Data records:
__________________________________________________

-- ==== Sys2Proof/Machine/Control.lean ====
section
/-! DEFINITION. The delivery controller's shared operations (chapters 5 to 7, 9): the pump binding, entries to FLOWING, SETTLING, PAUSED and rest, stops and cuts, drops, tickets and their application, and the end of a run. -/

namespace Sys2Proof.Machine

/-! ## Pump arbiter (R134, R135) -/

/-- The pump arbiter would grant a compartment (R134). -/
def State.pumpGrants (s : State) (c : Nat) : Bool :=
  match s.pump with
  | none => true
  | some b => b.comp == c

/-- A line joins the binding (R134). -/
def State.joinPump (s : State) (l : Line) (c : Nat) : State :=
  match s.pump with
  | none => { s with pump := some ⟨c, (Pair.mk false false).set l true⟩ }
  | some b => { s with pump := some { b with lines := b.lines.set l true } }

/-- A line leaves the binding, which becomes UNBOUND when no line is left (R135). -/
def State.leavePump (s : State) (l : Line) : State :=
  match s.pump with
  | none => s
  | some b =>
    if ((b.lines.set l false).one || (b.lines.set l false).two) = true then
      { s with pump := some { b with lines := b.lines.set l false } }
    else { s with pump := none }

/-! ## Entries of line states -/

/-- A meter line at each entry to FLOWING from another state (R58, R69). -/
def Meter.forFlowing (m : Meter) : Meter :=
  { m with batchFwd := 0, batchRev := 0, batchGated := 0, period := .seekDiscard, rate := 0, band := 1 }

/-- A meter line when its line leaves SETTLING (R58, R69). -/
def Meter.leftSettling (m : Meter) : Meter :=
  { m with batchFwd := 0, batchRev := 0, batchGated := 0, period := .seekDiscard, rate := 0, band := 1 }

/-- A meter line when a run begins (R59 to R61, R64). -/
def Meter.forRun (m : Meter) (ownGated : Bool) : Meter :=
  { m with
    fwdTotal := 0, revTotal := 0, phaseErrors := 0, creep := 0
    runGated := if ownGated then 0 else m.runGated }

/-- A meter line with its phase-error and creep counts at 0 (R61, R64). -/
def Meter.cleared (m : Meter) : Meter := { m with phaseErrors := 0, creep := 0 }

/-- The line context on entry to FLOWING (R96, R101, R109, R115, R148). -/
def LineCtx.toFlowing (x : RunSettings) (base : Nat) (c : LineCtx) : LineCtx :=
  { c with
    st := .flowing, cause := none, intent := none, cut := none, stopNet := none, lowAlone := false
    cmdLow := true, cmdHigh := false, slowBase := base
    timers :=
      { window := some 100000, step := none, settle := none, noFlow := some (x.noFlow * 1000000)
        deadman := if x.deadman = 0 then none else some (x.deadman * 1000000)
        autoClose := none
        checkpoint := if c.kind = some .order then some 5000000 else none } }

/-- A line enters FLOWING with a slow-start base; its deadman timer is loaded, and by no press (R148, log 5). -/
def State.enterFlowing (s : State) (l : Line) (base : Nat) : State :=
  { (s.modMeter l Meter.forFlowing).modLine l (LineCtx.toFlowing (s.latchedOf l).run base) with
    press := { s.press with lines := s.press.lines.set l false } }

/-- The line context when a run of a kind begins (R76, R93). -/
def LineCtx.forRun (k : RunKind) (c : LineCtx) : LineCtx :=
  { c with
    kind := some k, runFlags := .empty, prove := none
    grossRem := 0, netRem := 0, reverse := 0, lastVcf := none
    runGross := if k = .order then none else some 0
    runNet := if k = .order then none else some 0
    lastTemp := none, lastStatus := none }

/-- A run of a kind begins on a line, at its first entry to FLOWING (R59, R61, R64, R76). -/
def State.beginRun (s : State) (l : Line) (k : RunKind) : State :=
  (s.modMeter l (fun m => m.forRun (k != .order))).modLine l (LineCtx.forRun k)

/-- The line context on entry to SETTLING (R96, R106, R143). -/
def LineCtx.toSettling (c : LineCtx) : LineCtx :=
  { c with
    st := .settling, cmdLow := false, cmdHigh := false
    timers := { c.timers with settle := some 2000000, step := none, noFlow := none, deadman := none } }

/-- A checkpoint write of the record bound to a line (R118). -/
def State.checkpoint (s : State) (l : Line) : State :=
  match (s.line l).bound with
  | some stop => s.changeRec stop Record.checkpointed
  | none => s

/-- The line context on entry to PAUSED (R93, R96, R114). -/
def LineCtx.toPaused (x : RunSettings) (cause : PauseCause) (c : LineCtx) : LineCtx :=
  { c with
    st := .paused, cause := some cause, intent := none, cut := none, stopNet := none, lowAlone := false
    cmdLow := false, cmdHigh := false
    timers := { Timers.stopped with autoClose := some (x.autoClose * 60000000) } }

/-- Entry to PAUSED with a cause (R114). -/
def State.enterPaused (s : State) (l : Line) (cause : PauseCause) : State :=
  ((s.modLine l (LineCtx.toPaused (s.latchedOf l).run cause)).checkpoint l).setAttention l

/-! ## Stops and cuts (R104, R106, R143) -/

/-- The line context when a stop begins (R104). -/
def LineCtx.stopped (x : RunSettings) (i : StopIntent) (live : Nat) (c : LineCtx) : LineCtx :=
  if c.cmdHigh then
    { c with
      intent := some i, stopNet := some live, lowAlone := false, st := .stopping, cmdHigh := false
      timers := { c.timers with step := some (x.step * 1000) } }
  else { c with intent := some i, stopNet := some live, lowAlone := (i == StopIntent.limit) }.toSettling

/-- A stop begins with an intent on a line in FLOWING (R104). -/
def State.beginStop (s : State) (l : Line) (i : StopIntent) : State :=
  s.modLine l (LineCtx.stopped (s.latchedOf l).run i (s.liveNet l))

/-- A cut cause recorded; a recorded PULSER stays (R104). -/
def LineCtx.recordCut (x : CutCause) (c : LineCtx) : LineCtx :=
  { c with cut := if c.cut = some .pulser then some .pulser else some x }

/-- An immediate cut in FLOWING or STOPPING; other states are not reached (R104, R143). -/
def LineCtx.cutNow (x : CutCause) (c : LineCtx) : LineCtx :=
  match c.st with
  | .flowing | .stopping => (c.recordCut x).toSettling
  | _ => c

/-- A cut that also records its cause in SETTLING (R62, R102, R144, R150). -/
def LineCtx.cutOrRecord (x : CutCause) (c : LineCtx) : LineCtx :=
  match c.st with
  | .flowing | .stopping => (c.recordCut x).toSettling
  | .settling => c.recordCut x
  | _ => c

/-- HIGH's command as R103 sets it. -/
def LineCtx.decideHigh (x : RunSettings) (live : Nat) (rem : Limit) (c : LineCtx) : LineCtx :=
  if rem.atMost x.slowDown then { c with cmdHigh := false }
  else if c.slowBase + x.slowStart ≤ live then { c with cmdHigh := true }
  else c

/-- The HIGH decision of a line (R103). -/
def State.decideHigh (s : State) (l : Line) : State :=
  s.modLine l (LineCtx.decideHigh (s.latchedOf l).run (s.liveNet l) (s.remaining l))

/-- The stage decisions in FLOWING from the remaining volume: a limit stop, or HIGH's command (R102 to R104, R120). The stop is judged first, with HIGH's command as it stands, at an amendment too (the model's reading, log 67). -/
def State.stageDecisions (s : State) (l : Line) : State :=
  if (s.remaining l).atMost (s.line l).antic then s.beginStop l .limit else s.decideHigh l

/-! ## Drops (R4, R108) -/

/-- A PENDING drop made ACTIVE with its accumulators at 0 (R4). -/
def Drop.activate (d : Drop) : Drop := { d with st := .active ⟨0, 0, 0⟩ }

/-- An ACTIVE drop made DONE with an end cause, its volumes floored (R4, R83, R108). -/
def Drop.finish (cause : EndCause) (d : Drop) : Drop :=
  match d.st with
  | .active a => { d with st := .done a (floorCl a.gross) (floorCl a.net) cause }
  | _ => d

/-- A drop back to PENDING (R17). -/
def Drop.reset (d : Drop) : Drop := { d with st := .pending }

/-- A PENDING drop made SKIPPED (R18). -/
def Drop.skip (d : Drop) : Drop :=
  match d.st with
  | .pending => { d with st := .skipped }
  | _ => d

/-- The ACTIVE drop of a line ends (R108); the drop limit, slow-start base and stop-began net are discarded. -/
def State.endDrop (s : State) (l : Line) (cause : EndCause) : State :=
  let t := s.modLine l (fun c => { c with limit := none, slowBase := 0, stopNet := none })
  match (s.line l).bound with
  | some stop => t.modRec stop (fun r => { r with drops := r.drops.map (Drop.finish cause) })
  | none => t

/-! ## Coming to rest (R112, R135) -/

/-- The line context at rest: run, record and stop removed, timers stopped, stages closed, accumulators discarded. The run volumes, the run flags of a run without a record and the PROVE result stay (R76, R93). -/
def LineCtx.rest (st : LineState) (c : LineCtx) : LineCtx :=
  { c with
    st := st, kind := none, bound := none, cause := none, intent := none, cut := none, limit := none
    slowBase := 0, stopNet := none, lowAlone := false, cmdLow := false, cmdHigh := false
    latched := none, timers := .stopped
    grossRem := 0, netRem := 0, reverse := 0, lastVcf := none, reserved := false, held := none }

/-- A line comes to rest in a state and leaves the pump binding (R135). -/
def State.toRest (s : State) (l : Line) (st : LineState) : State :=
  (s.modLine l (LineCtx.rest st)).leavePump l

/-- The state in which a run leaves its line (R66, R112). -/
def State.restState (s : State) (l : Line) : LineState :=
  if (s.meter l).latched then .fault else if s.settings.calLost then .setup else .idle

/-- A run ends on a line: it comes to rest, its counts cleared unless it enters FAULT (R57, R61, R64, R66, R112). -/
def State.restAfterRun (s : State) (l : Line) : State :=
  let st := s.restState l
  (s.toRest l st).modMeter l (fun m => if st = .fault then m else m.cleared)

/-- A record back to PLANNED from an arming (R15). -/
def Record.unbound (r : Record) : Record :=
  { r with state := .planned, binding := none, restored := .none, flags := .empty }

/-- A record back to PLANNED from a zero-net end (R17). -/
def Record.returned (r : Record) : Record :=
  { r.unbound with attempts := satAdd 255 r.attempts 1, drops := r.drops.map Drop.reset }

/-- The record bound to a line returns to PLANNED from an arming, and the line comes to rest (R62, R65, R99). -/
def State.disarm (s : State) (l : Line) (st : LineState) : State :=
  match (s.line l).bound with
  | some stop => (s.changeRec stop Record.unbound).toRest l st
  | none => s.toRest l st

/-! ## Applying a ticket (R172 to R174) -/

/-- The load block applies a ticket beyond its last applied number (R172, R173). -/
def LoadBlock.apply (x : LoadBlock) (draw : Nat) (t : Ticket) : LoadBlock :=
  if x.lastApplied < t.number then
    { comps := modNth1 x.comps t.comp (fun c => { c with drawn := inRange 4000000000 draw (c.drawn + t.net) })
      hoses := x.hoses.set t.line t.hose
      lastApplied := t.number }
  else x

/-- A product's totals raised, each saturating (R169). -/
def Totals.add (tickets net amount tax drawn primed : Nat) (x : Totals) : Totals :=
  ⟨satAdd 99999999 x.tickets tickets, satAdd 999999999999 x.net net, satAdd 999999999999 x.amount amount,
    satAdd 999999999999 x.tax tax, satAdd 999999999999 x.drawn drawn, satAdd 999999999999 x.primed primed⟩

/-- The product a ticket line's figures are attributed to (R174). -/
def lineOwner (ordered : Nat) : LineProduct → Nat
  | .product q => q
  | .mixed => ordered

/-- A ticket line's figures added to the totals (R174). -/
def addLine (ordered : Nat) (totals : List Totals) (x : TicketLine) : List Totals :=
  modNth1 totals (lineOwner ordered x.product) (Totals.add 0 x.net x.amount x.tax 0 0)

__________________________________________________

## WORK TASK
Transcribe, exactly and without additions, the lines of the records above, beginning with the line that contains "def State.beginRun (s" and ending with the line that contains "R106, R143). -/", both included.

## ANSWER SECTION
def State.beginRun (s : State) (l : Line) (k : RunKind) : State :=
  (s.modMeter l (fun m => m.forRun (k != .order))).modLine l (LineCtx.forRun k)

/-- The line context on entry to SETTLING (R96, R106, R143). -/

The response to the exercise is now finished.